Dockerfile (with virtual environments) Best Practices

So I’ve been making my own customizations/building on the images in docker stacks to maintain some isolated/instant workspaces that I can rely on.

However, I’ve noticed as I am amassing more and more packages that I want to put aside, the dependency resolution is getting less and less predictable and now my cpu-based images have recently been failing during the build process. Now the obvious thing is to break them into seperate dockerfiles (also keeping the filesizes/redundancy down), and can easily build them when their tasks can clearly be mutually exclusive.

However beyond that, there are some instances where the line gets blurred workflow-wise where I could see some situations arising in which it’s extremely inconvenient to separate/switch between containers. I thought it could be a good solution to have some of the multipurpose docker images maintain separate kernels, that can help mitigate dependency hell, while reducing friction when switching between certain libraries.

It seems conda environments may not be the best choice to do this as common packages would have to be duplicated and contribute to bloat on the docker images in their redundancy. Is it possible to leverage virtual environments for this task? If so does virtual env and conda’s dependency handling play nice with each-other? It is my understanding that virtual envs will inherit python packages installed outside of them. If so will this relationship be maintained, when the virtual env is installed as a jupyter kernel? I’m hoping there’s a way to keep the images as light and as clean as possible. Has anyone else explored this?

What I’ve been doing is to skip conda altogether and install internal packages with pip. So that everything is installed at the system level. I have scripts at joequant/bitquant on github under directory bitstation.

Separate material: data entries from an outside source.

-- ==== Sys2Proof/Laws/State.lean ====
section
/-! SUPPORT. What each update of the state leaves: one lemma for each update and each field it does not write, so that no
proof unfolds a record update. -/
namespace Sys2Proof.Laws
open Sys2Proof Sys2Proof.Machine

variable (s : State)

section
variable (f : Fld) (d v k : Nat)
@[simp] theorem wr_part : (s.wr f d v k).part = s.part := rfl
@[simp] theorem wr_staged : (s.wr f d v k).staged = s.staged := rfl
@[simp] theorem wr_pend : (s.wr f d v k).pend = s.pend := rfl
@[simp] theorem wr_shadow : (s.wr f d v k).shadow = s.shadow := rfl
@[simp] theorem wr_mem : (s.wr f d v k).mem = s.mem := rfl
@[simp] theorem wr_flash : (s.wr f d v k).flash = s.flash := rfl
@[simp] theorem wr_otp : (s.wr f d v k).otp = s.otp := rfl
@[simp] theorem wr_dieId : (s.wr f d v k).dieId = s.dieId := rfl
@[simp] theorem wr_time : (s.wr f d v k).time = s.time := rfl
@[simp] theorem wr_dies : (s.wr f d v k).dies = s.dies := rfl
@[simp] theorem wr_crown : (s.wr f d v k).crown = s.crown := rfl
@[simp] theorem wr_bus : (s.wr f d v k).bus = s.bus := rfl
@[simp] theorem wr_txn : (s.wr f d v k).txn = s.txn := rfl
@[simp] theorem wr_image : (s.wr f d v k).image = s.image := rfl
@[simp] theorem wr_load : (s.wr f d v k).load = s.load := rfl
@[simp] theorem wr_units : (s.wr f d v k).units = s.units := rfl
@[simp] theorem wr_blkRst : (s.wr f d v k).blkRst = s.blkRst := rfl
@[simp] theorem wr_cnv : (s.wr f d v k).cnv = s.cnv := rfl
@[simp] theorem wr_coef : (s.wr f d v k).coef = s.coef := rfl
@[simp] theorem wr_calRej : (s.wr f d v k).calRej = s.calRej := rfl
@[simp] theorem wr_calRun : (s.wr f d v k).calRun = s.calRun := rfl
@[simp] theorem wr_calWin : (s.wr f d v k).calWin = s.calWin := rfl
@[simp] theorem wr_rxArms : (s.wr f d v k).rxArms = s.rxArms := rfl
@[simp] theorem wr_groups : (s.wr f d v k).groups = s.groups := rfl
@[simp] theorem wr_rxDies : (s.wr f d v k).rxDies = s.rxDies := rfl
@[simp] theorem wr_seams : (s.wr f d v k).seams = s.seams := rfl
@[simp] theorem wr_txDies : (s.wr f d v k).txDies = s.txDies := rfl
@[simp] theorem wr_txArms : (s.wr f d v k).txArms = s.txArms := rfl
@[simp] theorem wr_lut : (s.wr f d v k).lut = s.lut := rfl
@[simp] theorem wr_fec : (s.wr f d v k).fec = s.fec := rfl
@[simp] theorem wr_streams : (s.wr f d v k).streams = s.streams := rfl
@[simp] theorem wr_frm : (s.wr f d v k).frm = s.frm := rfl
@[simp] theorem wr_flows : (s.wr f d v k).flows = s.flows := rfl
@[simp] theorem wr_keyJobs : (s.wr f d v k).keyJobs = s.keyJobs := rfl
@[simp] theorem wr_crc : (s.wr f d v k).crc = s.crc := rfl
@[simp] theorem wr_lanes : (s.wr f d v k).lanes = s.lanes := rfl
@[simp] theorem wr_grps : (s.wr f d v k).grps = s.grps := rfl
@[simp] theorem wr_stamps : (s.wr f d v k).stamps = s.stamps := rfl
@[simp] theorem wr_wordErr : (s.wr f d v k).wordErr = s.wordErr := rfl
@[simp] theorem wr_banks : (s.wr f d v k).banks = s.banks := rfl
@[simp] theorem wr_tcms : (s.wr f d v k).tcms = s.tcms := rfl
@[simp] theorem wr_engs : (s.wr f d v k).engs = s.engs := rfl
@[simp] theorem wr_dma : (s.wr f d v k).dma = s.dma := rfl
@[simp] theorem wr_memSts : (s.wr f d v k).memSts = s.memSts := rfl
@[simp] theorem wr_pwr : (s.wr f d v k).pwr = s.pwr := rfl
@[simp] theorem wr_mgr : (s.wr f d v k).mgr = s.mgr := rfl
@[simp] theorem wr_flowPwr : (s.wr f d v k).flowPwr = s.flowPwr := rfl
@[simp] theorem wr_tim : (s.wr f d v k).tim = s.tim := rfl
@[simp] theorem wr_refs : (s.wr f d v k).refs = s.refs := rfl
@[simp] theorem wr_seqs : (s.wr f d v k).seqs = s.seqs := rfl
@[simp] theorem wr_wch : (s.wr f d v k).wch = s.wch := rfl
@[simp] theorem wr_plm : (s.wr f d v k).plm = s.plm := rfl
@[simp] theorem wr_teams : (s.wr f d v k).teams = s.teams := rfl
@[simp] theorem wr_cairn : (s.wr f d v k).cairn = s.cairn := rfl
@[simp] theorem wr_retries : (s.wr f d v k).retries = s.retries := rfl
@[simp] theorem wr_pins : (s.wr f d v k).pins = s.pins := rfl
@[simp] theorem wr_taps : (s.wr f d v k).taps = s.taps := rfl
@[simp] theorem wr_out : (s.wr f d v k).out = s.out := rfl
@[simp] theorem wr_fresh : (s.wr f d v k).fresh = s.fresh := rfl
@[simp] theorem wr_pending : (s.wr f d v k).pending = s.pending := rfl
end
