/-! ### Witnesses: host lanes -/

/-- Group 7 of die 1 in a given mode and state over lane 7 in a given state, all enabled. -/
def group (mode state lane : Nat) : State :=
  ((((((up.wr HLN_GRP_CFG_EN 1 1 7).wr HLN_GRP_CFG_MODE 1 mode 7).wr HLN_GRP_CFG_LANES 1 128 7).wr HLN_GRP_STATUS_STATE 1 state 7).wr
    HLN_LANE_CFG_EN 1 1 7).wr HLN_LANE_STATUS_STATE 1 lane 7)
/-- The same with the lane active. -/
def active (mode : Nat) : State := (group mode 2 7).wr HLN_GRP_STATUS_ACTIVE 1 128 7
/-- The configuration of a trunk group over lane 7, and of an Ethernet group over all lanes with a code that needs 2. -/
def trunkCfg : Word := 0xC0800000#32
def badCfg : Word := 0x80FF0000#32
theorem witness_LaneGroupsAndLanes :
    (let s1 := fun w : Word => (State.grpFields w.toNat).foldl (fun (t : State) p => t.wr p.1 1 p.2 7) up
     up.rd HLN_GRP_CFG_EN 1 7 = 0 ∧ trunkCfg.toNat.testBit 31 = true ∧ (s1 trunkCfg).grpBad 1 7 = false ∧
      (s1 badCfg).grpBad 1 7 = true ∧ (0#32 : Word).toNat.testBit 31 = false) ∧
    ((group 1 2 7).rd HLN_GRP_CFG_EN 1 7 ≠ 0 ∧ ((State.grpFields (0#32 : Word).toNat).any fun p => (group 1 2 7).rd p.1 1 7 != p.2) = true) ∧
    ((group 1 1 1).rd HLN_LANE_CFG_EN 1 7 ≠ 0 ∧ (group 1 1 1).laneState 1 7 = 1 ∧ up.rd HLN_LANE_CFG_EN 1 7 = 0 ∧
      (group 1 1 2).laneState 1 7 = 2 ∧ up.laneState 1 7 ≠ 2 ∧ (group 1 1 3).laneState 1 7 = 3 ∧
      (group 1 1 3).laneGrp 1 7 = some 7 ∧ (group 1 1 3).isTrunk 1 7 = true ∧
      ((group 1 1 3).wr HLN_LANE_CFG_TRAIN_EN 1 1 7).rd HLN_LANE_CFG_TRAIN_EN 1 7 ≠ 0) ∧
    ((group 1 1 4).laneState 1 7 = 4 ∧ ((group 1 1 3).wr HLN_GRP_CFG_EN 1 0 7).laneGrp 1 7 = none ∧
      ((group 1 1 3).wr HLN_GRP_CFG_EN 1 0 7).laneState 1 7 = 3 ∧ (group 0 1 3).isTrunk 1 7 = false ∧
      ∀ j ∈ (group 0 1 3).grpLanes 1 7, j ≠ 7 → (group 0 1 3).laneState 1 j = 5) ∧
    ((active 1).laneGrp 1 7 = some 7 ∧ (active 1).isTrunk 1 7 = true ∧ (active 1).grpState 1 7 = 2 ∧ (active 1).laneState 1 7 = 7 ∧
      ((active 1).rd HLN_GRP_STATUS_ACTIVE 1 7).testBit 7 = true ∧ (active 1).laneState 1 7 ≠ 0 ∧ (active 1).laneState 1 7 ≠ 9 ∧
      (active 1).laneUp 1 7 = true ∧ up.laneState 1 7 = 0) := by decide +kernel
/-- A hello message of the partner's lane 0, in an epoch and with the size of its group. -/
def hello (epoch state : Nat) : Hello := { node := 5, die := 0, lane := 0, size := 1, up := 1, epoch := epoch, cap := 0, state := state }
/-- Group 7 re-forms; lane 7 has heard the partner in epoch 0 and both have aligned. -/
def heard : State := (group 1 3 8).modLane 1 7 fun x => { x with heard := some (hello 0 1), good := 5, align := some (0, 1, 0, 0) }
theorem witness_HelloAndReform :
    ((group 1 1 6).laneGrp 1 7 = some 7 ∧ (group 1 1 6).isTrunk 1 7 = true ∧ up.laneGrp 1 7 = none) ∧
    (Hello.parse [] = none ∧ Hello.parse (hello 127 2).encode = some (hello 127 2) ∧ (up.grp 1 7).partner = none ∧
      ((up.modGrp 1 7 fun x => { x with partner := some 6 }).grp 1 7).partner = some 6 ∧ (6 : Nat) ≠ (hello 127 2).node ∧
      ((group 1 2 6).laneState 1 7 = 6) ∧ ((group 1 2 6).lane 1 7).good = 0 ∧ 1 ≤ (heard.lane 1 7).good ∧
      epochAhead (hello 127 2).epoch ((group 1 2 6).rd HLN_GRP_STATUS_EPOCH 1 7) = true ∧ epochAhead 128 0 = false) ∧
    ((group 1 1 6).rd HLN_GRP_STATUS_RX_DORMANT 1 7 = 0 ∧
      ((group 1 1 6).wr HLN_GRP_STATUS_RX_DORMANT 1 1 7).rd HLN_GRP_STATUS_RX_DORMANT 1 7 ≠ 0 ∧ up.grpState 1 7 = 0 ∧
      (group 1 3 6).grpState 1 7 ≠ 0) ∧
    (heard.activeSet_ 1 7 = [7] ∧ heard.grpState 1 7 = 3 ∧ up.activeSet_ 1 7 = [] ∧
      ∀ k ∈ heard.activeSet_ 1 7, (heard.lane 1 k).heard.map Hello.epoch = some (heard.rd HLN_GRP_STATUS_EPOCH 1 7) ∧
        (heard.lane 1 k).align.map (fun a => a.2.2.1) = some (heard.rd HLN_GRP_STATUS_EPOCH 1 7)) := by decide +kernel
/-- Flow 511 is carried by trunk group 7, which is up. -/
def carried : State :=
  let s := { (active 1) with regs := (active 1).regs.putAll flowing.regs }
  (((s.wr HLN_FLOW_GRP_VALID 1 1 511).wr HLN_FLOW_GRP_GROUP 1 7 511).wr HLN_GRP_CFG_SLEEP_EN 1 1 7).wr HLN_GRP_PCAP_CAP 1 1 7
/-- A tag of flow 511 of a given kind. -/
def tag (kind : Nat) : List Byte :=
  let b := bytesBE 2 511 ++ bytesBE 1 kind ++ [0, 1, 0]
  b ++ bytesBE 1 (crcMsb 8 0x07 0 b)
/-- The group deals to lane 7, which has sent its ALIGN and expects a number of data blocks of a burst. -/
def dealing (burst : Nat) : State :=
  (carried.modGrp 1 7 fun x => { x with order := [7], burst := burst }).modLane 1 7 fun x => { x with sent := 1 }
/-- A control block of a type as it arrives on the lane. -/
def arriving (type : Byte) : List Bool := (selfScramble (List.replicate 58 false) (unpackBits (type :: List.replicate 7 0))).1
theorem witness_HostTraffic_lane :
    ((dealing 0).flowGrp 1 511 = some 7 ∧ (dealing 0).isTrunk 1 7 = true ∧ (dealing 0).grpState 1 7 = 2 ∧
      (dealing 0).rd HLN_GRP_STATUS_TX_DORMANT 1 7 = 0 ∧ ((dealing 0).flow 1 511).toHost = [] ∧
      ((dealing 0).grp 1 7).order[((dealing 0).grp 1 7).turnTx % ((dealing 0).grp 1 7).order.length]? = some 7 ∧
      ((dealing 0).lane 1 7).sent % 20480 ≠ 0 ∧ ((dealing 0).lane 1 7).filled < 1022) ∧
    ((dealing 0).laneGrp 1 7 = some 7 ∧ ((dealing 0).lane 1 7).held = [] ∧ up.laneGrp 1 7 = none ∧
      ((dealing 0).grp 1 7).turnRx % 2 ^ 24 = ((dealing 0).lane 1 7).next ∧ ((dealing 0).grp 1 7).burst = 0 ∧
      ((dealing 3).grp 1 7).burst ≠ 0 ∧
      ∀ k ∈ ([0x1E, 0x55, 0x2D] : List Byte), ({ control := some true, bits := arriving k } : TrunkBlock).type ≠ some 0x4B ∧
        ({ control := some true, bits := (selfDescramble ((dealing 0).lane 1 7).scrRx (arriving k)).1 } : TrunkBlock).type = some k.toNat) ∧
    (((dealing 0).wr HLN_GRP_STATUS_TX_DORMANT 1 1 7).rd HLN_GRP_STATUS_TX_DORMANT 1 7 ≠ 0 ∧ up.heldIdle 1 = false ∧
      (held up).heldIdle 1 = true) := by decide +kernel
/-- Timestamps of trunk marks and of layer 2 are on. -/
def stamping (q : Nat) : State :=
  { (((active 0).wr HLN_TS_CTRL_EN 1 1).wr HLN_TS_CTRL_L2 1 1).wr HLN_TS_CTRL_MARK 1 1 with
    stamps := [(unitKey 1 0, List.replicate q [0, 0, 0, 0])] }
theorem witness_HostTrafficSleepAndStamps :
    ((∀ k ∈ [0, 1], bitsAt (beAt (tag k) 0 2) 0 9 = 511 ∧ beAt (tag k) 2 1 = k ∧ (tag k).length = 7 ∧
        beAt (tag k) 6 1 = crcMsb 8 0x07 0 ((tag k).take 6)) ∧ carried.isTrunk 1 7 = true ∧ carried.rd HLN_GRP_CFG_EN 1 7 ≠ 0 ∧
      carried.rd HLN_FLOW_GRP_VALID 1 511 ≠ 0 ∧ carried.rd HLN_FLOW_GRP_GROUP 1 511 = 7 ∧
      carried.rd HLN_GRP_STATUS_RX_DORMANT 1 7 = 0 ∧ carried.rd FLW_CFG_TX_EN 1 511 ≠ 0 ∧ carried.txSlots 1 511 ≠ [] ∧
      (carried.flow 1 511).buffer.length < 16 + carried.frameRoom 1 511 carried.time.mf ∧ up.isTrunk 1 7 = false) ∧
    (up.flowGrp 1 511 = none ∧ carried.flowGrp 1 511 = some 7 ∧ carried.grpState 1 7 = 2 ∧ carried.rd HLN_GRP_STATUS_TX_DORMANT 1 7 = 0 ∧
      (carried.wr FLW_CFG_REPLACE 1 1 511).rd FLW_CFG_REPLACE 1 511 ≠ 0) ∧
    (let s := { (active 0) with regs := ((active 0).regs.putAll flowing.regs) }.wr HLN_GRP_CFG_FLOW 1 511 7
     s.isTrunk 1 7 = false ∧ s.grpState 1 7 = 2 ∧ s.rd FLW_CFG_TX_EN 1 (s.rd HLN_GRP_CFG_FLOW 1 7) ≠ 0 ∧
      s.txSlots 1 (s.rd HLN_GRP_CFG_FLOW 1 7) ≠ []) ∧
    ((up.wr HLN_GRP_CFG_TX_TIMING 1 1 7).rd HLN_GRP_CFG_TX_TIMING 1 7 ≠ 0 ∧ up.rd HLN_GRP_CFG_TX_TIMING 1 7 = 0 ∧
      up.rd HLN_GRP_CFG_SLEEP_EN 1 7 = 0) ∧
    (carried.rd HLN_GRP_CFG_SLEEP_EN 1 7 ≠ 0 ∧ (carried.rd HLN_GRP_PCAP_CAP 1 7).testBit 0 = true ∧
      ∀ f ∈ carried.grpFlows 1 7, carried.rxSlots 1 f = [] ∧ (carried.flow 1 f).toHost = []) ∧
    (((group 1 3 9).wr HLN_GRP_STATUS_RX_DORMANT 1 1 7).rd HLN_GRP_STATUS_RX_DORMANT 1 7 ≠ 0 ∧
      (((group 1 3 9).modGrp 1 7 fun x => { x with resume := true }).grp 1 7).resume = true) ∧
    (up.rd HLN_TS_CTRL_EN 1 = 0 ∧ up.rd HLN_TS_CTRL_L2 1 = 0 ∧ (stamping 63).rd HLN_TS_CTRL_EN 1 ≠ 0 ∧ (stamping 63).rd HLN_TS_CTRL_L2 1 ≠ 0 ∧
      (stamping 63).rd HLN_TS_CTRL_MARK 1 ≠ 0 ∧ (stamping 63).isTrunk 1 7 = false ∧ ((stamping 63).stampQ 1).length < 64 ∧
      64 ≤ ((stamping 64).stampQ 1).length ∧ ((stamping 63).wr HLN_GRP_CFG_MODE 1 1 7).isTrunk 1 7 = true) := by decide +kernel
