-- ==== Sys2Proof/Machine/State.lean ====
section
/-!
DEFINITION. The state of the block as plain data (10_state.md R30), its value at reset (R29), and the
reasons a step can stop.
-/

namespace Sys2Proof.Machine

/-- The run status (R22). -/
inductive Phase where
  /-- The decoder has a next step. -/
  | running
  /-- The cursor reached N at a chunk boundary with no error. Final. -/
  | done
  /-- The decode aborted. Final. -/
  | error
  deriving DecidableEq, Repr

/-- The error that put `phase` at `error` (R23, R89). -/
inductive ErrKind where
  /-- No error. -/
  | none
  /-- A chunk requires more bytes than remain in the input span. -/
  | truncated
  /-- Reserved for an unclassifiable tag byte; no rule raises it (R90). -/
  | badTag
  deriving DecidableEq, Repr

/-- The input span: N bytes at the addresses 0 to N-1 (20_memory.md R31). `size` is N. `cells` lists
bytes by address in one canonical form (`Memory.wf`): addresses strictly rising, each below N, and no
byte equal to `Memory.unlisted`, which an address below N that is not listed reads as (log 1, 2). -/
structure Memory where
  size : Nat
  cells : List Host.Cell
  deriving DecidableEq, Repr

/-- What an address below N that no cell lists reads as (log 2). -/
def Memory.unlisted : Byte := 0x00

/-- The empty span, N = 0. -/
def Memory.empty : Memory := { size := 0, cells := [] }

/-- The whole state (R30), with the span and its length, the parameters of a decode, beside it
(R26; log 1). -/
structure State where
  /-- The current-pixel register (R13). -/
  px : Pixel
  /-- The pixel cache: 64 slots, direct-mapped (R16). -/
  cache : Vector Pixel 64
  /-- The decode cursor, a byte offset into the span (R21). -/
  cursor : Nat
  /-- The run status (R22). -/
  phase : Phase
  /-- The error kind (R23). -/
  errKind : ErrKind
  /-- The pixels the sink has received, oldest first (R25). -/
  out : List Pixel
  /-- The input span `data` and its length N (R26, R31). -/
  data : Memory
  deriving DecidableEq, Repr

/-- Why the machine stops. A truncated chunk is none of these: the spec describes that error's entry,
and the step takes it (R93). -/
inductive Fault where
  /-- Raised by `step` when `phase` is `done`: the block has no step there (R64). Safe (log 4). -/
  | noStepInDone
  /-- Raised by `step` when `phase` is `error`: the block has no step there (R64). Safe (log 4). -/
  | noStepInError
  /-- Raised by `step` when the tag byte would be read at an address that does not exist, which needs
  a cursor beyond N; no run reaches one (R21, R31). Safe (log 11). -/
  | outsideSpan (addr : Nat)
  deriving DecidableEq, Repr

/-- Why an instruction has no meaning. -/
inductive Refusal where
  /-- Raised by an arm of `exec` whose instruction is not modelled; no arm is left so. Safe. -/
  | notModelled (mnemonic : String)
  deriving DecidableEq, Repr

/-- The pixel `px` holds after reset: (0, 0, 0, 255) (R29). -/
def State.resetPixel : Pixel := { r := 0, g := 0, b := 0, a := 255 }

/-- The pixel every cache slot holds after reset: (0, 0, 0, 0) (R29). -/
def State.zeroPixel : Pixel := { r := 0, g := 0, b := 0, a := 0 }

/-- The machine after `reset(data, N)` on the empty span (R29, R101). A span to decode is bound by
`State.resetOn` (log 3). -/
def State.reset : State :=
  { px := State.resetPixel
    cache := Vector.replicate 64 State.zeroPixel
    cursor := 0
    phase := .running
    errKind := .none
    out := []
    data := Memory.empty }

end Sys2Proof.Machine
end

Also I’ve migrated off of using docker to build images. I now use buildah to build the images and then push them to docker. Buildah allows you to use external tools to build the images, which means that you don’t have to put everything on the docker image.

1 Like

I’ll have to deep dive and figure out how you got that automation going sometime. I’ve already been using buildah, but not using it beyond simple docker capabilities.

I thought I was on to something after finding out conda environments try to use hard links instead of creating redundant files. Thought of a great workflow where jupyter stuff would be in the root, and dependencies would be directed to new cloneable environments. Then I learned that pip installs would not be cloned over:(